Wherever the string "write" appears in the listing, copy that line.
######
-- ==== Sys2Proof/Machine/FabricLink.lean ====
section
/-! DEFINITION. The links of the fabric ports: training, hellos, keys, retrains and width changes, and the port commands
(R386–R410, R610). -/
namespace Sys2Proof.Machine
open Host

/-! ## Training (R393, R394) -/

/-- SIGNAL_DETECT (R393, R394): `lanes` have signal. -/
def execSignalDetect (p : PortId) (lanes : BitVec 8) (s : State) : Outcome State Fault Refusal := s.runs fun s =>
  if !s.dieActive then .next s
  else if !s.bit (FAB_PLAN_PEER.USE p) then .next (s.portTo p 0)
  else if s.portState p > 1 then .next s
  else .next (s.portTo p (if anyPair lanes.toNat then 2 else 1))

/-- PORT_DETECT_RETRY (R393, R394): `noPeer` when no signal has come for 1 s. -/
def execPortDetectRetry (p : PortId) (noPeer : Bool) (s : State) : Outcome State Fault Refusal := s.runs fun s =>
  if !s.dieActive then .next s
  else if !s.bit (FAB_PLAN_PEER.USE p) then .next (s.portTo p 0)
  else if s.portState p > 1 then .next s
  else
    let t := s.portTo p 1
    .next (if noPeer then t.raise (portPage p) Irq.port_TRAIN_FAIL else t)

/-- EQ_DONE (R394). -/
def execEqDone (p : PortId) (s : State) : Outcome State Fault Refusal := s.runs fun s =>
  if s.portState p = 2 then .next (s.portTo p 3) else .next s

/-- Sets a link's lanes and width; a change of width is raised (R387, R434, R436). -/
def Block.setWidth (s : Block) (p good : Nat) : Block :=
  let w := widthCode (linkLanes good)
  let old := s.fld (FP_STAT.WIDTH p)
  let t := (s.setFld (FP_STAT.LANES_GOOD p) good).setFld (FP_STAT.WIDTH p) w
  if old ≠ w then t.raise (portPage p) Irq.port_WIDTH_CHANGE else t

/-- ALIGN_DONE (R387, R394): `lanes` trained in both directions at both ends; `crossed` when the cable reverses lanes. -/
def execAlignDone (p : PortId) (lanes : BitVec 8) (crossed : Bool) (s : State) : Outcome State Fault Refusal := s.runs fun s =>
  if s.portState p ≠ 3 then .next s
  else if crossed then .next (s.raise (portPage p) Irq.port_LANE_ORDER)
  else if linkLanes lanes.toNat = 0 then .next s
  else
    let t := s.setWidth p lanes.toNat
    .next (t.portTo p (if t.bit FAB_CTL.PLAN_LOADED then 5 else 4))

/-- TRAIN_TIMEOUT (R394). -/
def execTrainTimeout (p : PortId) (s : State) : Outcome State Fault Refusal := s.runs fun s =>
  let st := s.portState p
  if st = 2 ∨ st = 3 ∨ st = 5 ∨ st = 6 ∨ st = 7 then .next ((s.portDetect p).raise (portPage p) Irq.port_TRAIN_FAIL)
  else .next s

/-- PLAN_LOADED: a write of FAB_CTL (R394, R437). -/
def execPlanLoaded (req : Fin 18) (dw : BitVec 26) (v : Word) (s : State) : Outcome State Fault Refusal := s.runs fun s =>
  .next (s.command req dw.toNat v .fabric [0x40] (fun page off _ t =>
    let t := t.storeAt req page off v
    if t.bit FAB_CTL.PLAN_LOADED then
      (List.range 10).foldl (fun t p => if t.portState p = 4 then t.portTo p 5 else t) t
    else t))

/-! ## Hellos (R395–R404, R418, R429) -/

/-- Records a hello's peer (R396, R432). -/
def Block.showPeer (s : Block) (p : Nat) (h : Hello) (proto : Nat) : Block :=
  let t := ((s.setFld (FP_PEER.COORD p) h.coord).setFld (FP_PEER.PORT p) h.port).setFld (FP_PEER.PROTO p) proto
  (t.setPair (FP_PEER_SN_LO p) (FP_PEER_SN_HI p) h.serial).setReg (FP_PEER_FW p) (BitVec.ofNat 32 h.fw)

/-- Version choice, then the plan check (R399, R401–R404). -/
def Block.helloCheck (s : Block) (p : Nat) (h : Hello) (serial : BitVec 128) (moduleOk : Bool) : Block :=
  let V := min h.protoMax (s.fld FAB_VERSION.PROTO_MAX)
  if V < h.protoMin ∨ V < s.fld FAB_VERSION.PROTO_MIN then
    ((s.showPeer p h h.protoMax).portTo p 10).raise (portPage p) Irq.port_VERSION
  else
    let t := (s.showPeer p h V).modPort p (fun x => { x with first := some (h.coord, h.port, h.serial), moduleOk := moduleOk })
    let t := (List.range 4).foldl (fun t n => t.setReg (FP_MOD_SN p n) (serial.extractLsb' (32 * n) 32)) t
    t.planCheck p moduleOk

/-- A hello's generation that is old, from a die that is no member, is answered with STRAY_NOTICE (R429). -/
def Block.strayCheck (s : Block) (p : Nat) (h : Hello) : Block :=
  if s.bit FAB_STAT.MEMBER && genNewer (s.fld FAB_GEN.GEN) h.gen && decide (h.coord < 256) && !s.memberMask.testBit h.coord then
    s.linkMsg p 7 (s.fld FAB_GEN.GEN) s.memberMask
  else s

/-- HELLO (R395, R396, R399, R401–R404, R429): `serial` is the module's serial number, and `moduleOk` says that the module
was read and has an accepted CMIS revision. -/
def execHello (p : PortId) (h : Hello) (serial : BitVec 128) (moduleOk : Bool) (s : State) : Outcome State Fault Refusal := s.runs fun s =>
  match s.portState p with
  | 5 => .next ((s.helloCheck p h serial moduleOk).strayCheck p h)
  | 6 => .next (s.helloCheck p h serial moduleOk)
  | 9 => .next (s.helloCheck p h serial moduleOk)
  | 10 => .next (s.helloCheck p h serial moduleOk)
  | 8 =>
    if (s.port p).first ≠ some (h.coord, h.port, h.serial) then .next (s.portTo p 6)
    else .next (((s.setReg (FP_PEER_FW p) (BitVec.ofNat 32 h.fw))).strayCheck p h)
  | _ => .next s

/-! ## Link keys (R408, R610) -/

/-- HELD_AUTH (R409, R610). -/
def Block.holdAuth (s : Block) (p : Nat) : Block := (s.portTo p 11).raise (portPage p) Irq.port_AUTH

/-- KEY_OFFER (R610): whether the chain and the signature of the ephemeral key verify, the switch root that the chain ends at
(none for the Ovesk root), the certified serial and the base-camp SVN. -/
def execKeyOffer (p : PortId) (verified : Bool) (root : Option (BitVec 384)) (serial : BitVec 64) (svn : BitVec 8) (s : State) :
    Outcome State Fault Refusal := s.runs fun s =>
  if s.portState p ≠ 7 ∧ s.portState p ≠ 8 then .next s
  else
    let die := decide (s.fld (FP_PEER.COORD p) < 256)
    let chain := match root with
      | none => die && decide (serial.toNat = s.pair (FP_PEER_SN_LO p) (FP_PEER_SN_HI p))
      | some d => !die && s.tr.roots.contains d.toNat
    if verified && chain && decide (s.fld (TR_LINK_SVN.MIN 16) ≤ svn.toNat) then
      .next (s.modPort p (fun x => { x with offered := true }))
    else .next (s.holdAuth p)

/-- A port sends a request: TYPE 2 RETRAIN_REQ or 3 WIDTH_REQ, with the proposed lanes (R405, R406). -/
def Block.askPeer (s : Block) (p type lanes : Nat) : Block :=
  if !s.portUp p ∨ (s.port p).asked.isSome then s
  else (s.modPort p (fun x => { x with asked := some (type, lanes) })).linkMsg p type (s.fld FAB_SELF.COORD) lanes

/-- A SERDES calibration that waits for a port's UP requests its retrain (R691, R692). -/
def Block.calPortUp (s : Block) (p : Nat) : Block :=
  if s.cal.port ≠ some p ∨ !s.portUp p then s
  else { s.askPeer p 2 0 with cal := { s.cal with port := none } }

/-- KEY_CONFIRM (R408, R610): `tick` is the boundary at which the key takes effect. -/
def execKeyConfirm (p : PortId) (tick : BitVec 64) (ok : Bool) (s : State) : Outcome State Fault Refusal := s.runs fun s =>
  let st := s.portState p
  if (st ≠ 7 ∧ st ≠ 8) ∨ !(s.port p).offered then .next s
  else if !ok then .next (s.holdAuth p)
  else
    let t := s.modPort p (fun x => { x with offered := false, nextKey := some tick.toNat })
    .next (if st = 7 then ((t.portTo p 8).raise (portPage p) Irq.port_UP).calPortUp p else t)

/-- LINK_REKEY (R610): the exchange begins again. -/
def execLinkRekey (p : PortId) (s : State) : Outcome State Fault Refusal := s.runs fun s =>
  if s.portUp p then .next ((s.modPort p (fun x => { x with offered := false })).linkMsg p 9 0 0) else .next s

/-! ## Retrains and width changes (R405–R407) -/

/-- A peer's request (R406, R407): acknowledged, unless this end's own request wins. -/
def Block.peerAsks (s : Block) (p coord type lanes : Nat) : Block :=
  if !s.portUp p then s
  else
    let accept (t : Block) : Block := (t.modPort p (fun x => { x with agreed := some (type, lanes) })).linkMsg p 4 type 0
    match (s.port p).asked with
    | none => accept s
    | some (mine, _) =>
      if s.fld FAB_SELF.COORD < coord then s
      else accept ((s.modPort p (fun x => { x with asked := none })).linkMsg p 5 mine 0)

/-- RETRAIN_REQ (R406, R407). -/
def execRetrainReq (p : PortId) (coord : BitVec 9) (s : State) : Outcome State Fault Refusal := s.runs fun s =>
  .next (s.peerAsks p coord.toNat 2 0)

/-- WIDTH_REQ (R406, R407). -/
def execWidthReq (p : PortId) (coord : BitVec 9) (lanes : BitVec 8) (s : State) : Outcome State Fault Refusal := s.runs fun s =>
  .next (s.peerAsks p coord.toNat 3 lanes.toNat)

/-- REQ_ACK (R406): both ends enter the change at the next tick boundary. -/
def execReqAck (p : PortId) (type : BitVec 8) (s : State) : Outcome State Fault Refusal := s.runs fun s =>
  match (s.port p).asked with
  | none => .next s
  | some (mine, lanes) =>
    if mine ≠ type.toNat then .next s
    else .next (s.modPort p (fun x => { x with asked := none, agreed := some (mine, lanes) }))

/-- REQ_WITHDRAW (R407): the peer's request no longer stands. -/
def execReqWithdraw (p : PortId) (type : BitVec 8) (s : State) : Outcome State Fault Refusal := s.runs fun s =>
  match (s.port p).agreed with
  | none => .next s
  | some (t, _) => if t = type.toNat ∧ s.portUp p then .next (s.modPort p (fun x => { x with agreed := none })) else .next s

/-- ERROR_WINDOW (R405, R409): the end of a port's 1 ms window. -/
def execErrorWindow (p : PortId) (s : State) : Outcome State Fault Refusal := s.runs fun s =>
  let x := s.port p
  let t := s.modPort p (fun x => { x with corrWin := 0, uncorrWin := 0, authWin := 0 })
  .next (if x.corrWin > s.fld (FP_RETRAIN_THRESH.THRESH p) ∨ x.uncorrWin ≥ 4 then t.askPeer p 2 0 else t)

/-- LANE_SIGNAL_LOSS (R405): the port proposes the lanes that are left. -/
def execLaneSignalLoss (p : PortId) (lane : Fin 8) (s : State) : Outcome State Fault Refusal := s.runs fun s =>
  let good := s.fld (FP_STAT.LANES_GOOD p)
  if !good.testBit lane.val then .next s
  else
    let left := good - 2 ^ lane.val
    let t := s.setFld (FP_STAT.LANES_GOOD p) left
    .next (if (linkLanes good).testBit lane.val then t.askPeer p 3 (linkLanes left) else t)

/-- RETRAIN_DONE (R394, R405): EQ and ALIGN are done on `lanes`, and the port goes on from HELLO. -/
def execRetrainDone (p : PortId) (lanes : BitVec 8) (s : State) : Outcome State Fault Refusal := s.runs fun s =>
  if s.portState p ≠ 12 then .next s
  else if linkLanes lanes.toNat = 0 then .next ((s.portDetect p).raise (portPage p) Irq.port_TRAIN_FAIL)
  else .next ((s.setWidth p lanes.toNat).portTo p 5)

/-- WIDTH_CHANGE_DONE (R405): ALIGN is done on the new lanes. -/
def execWidthChangeDone (p : PortId) (lanes : BitVec 8) (s : State) : Outcome State Fault Refusal := s.runs fun s =>
  if s.portState p ≠ 13 then .next s
  else if linkLanes lanes.toNat = 0 then .next ((s.portDetect p).raise (portPage p) Irq.port_TRAIN_FAIL)
  else .next ((s.setWidth p lanes.toNat).portTo p 8)

/-! ## Port commands (R405, R409, R432) -/

/-- A write of FP_CMD with one OP. -/
def Block.portCommand (s : Block) (req : Requester) (dw : Nat) (v : Word) (op : Nat) (f : Nat → Block → Block) : Block :=
  s.command req dw v .port [0x48] (fun page _ _ t => if getBits v 0 4 = op then f (page - 26) t else t)

/-- PORT_RETRAIN (R405). -/
def execPortRetrain (req : Fin 18) (dw : BitVec 26) (v : Word) (s : State) : Outcome State Fault Refusal := s.runs fun s =>
  .next (s.portCommand req dw.toNat v 1 (fun p t => t.askPeer p 2 0))

/-- PORT_RESTORE (R405): a retrain attempt at ×8. -/
def execPortRestore (req : Fin 18) (dw : BitVec 26) (v : Word) (s : State) : Outcome State Fault Refusal := s.runs fun s =>
  .next (s.portCommand req dw.toNat v 2 (fun p t => t.askPeer p 2 0xFF))

/-- PORT_DOWN (R394, R432). -/
def execPortDown (req : Fin 18) (dw : BitVec 26) (v : Word) (s : State) : Outcome State Fault Refusal := s.runs fun s =>
  .next (s.portCommand req dw.toNat v 3 (fun p t => if t.portState p = 0 then t else t.portTo p 14))

/-- PORT_UP (R399, R409, R432): from DOWN, HELD_AUTH or VERSION_HOLD. -/
def execPortUp (req : Fin 18) (dw : BitVec 26) (v : Word) (s : State) : Outcome State Fault Refusal := s.runs fun s =>
  .next (s.portCommand req dw.toNat v 4 (fun p t =>
    let st := t.portState p
    if st = 14 ∨ st = 11 ∨ st = 10 then t.portDetect p else t))

end Sys2Proof.Machine
end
######
Reply to the exercise ▸
/-- PLAN_LOADED: a write of FAB_CTL (R394, R437). -/
/-- A write of FP_CMD with one OP. -/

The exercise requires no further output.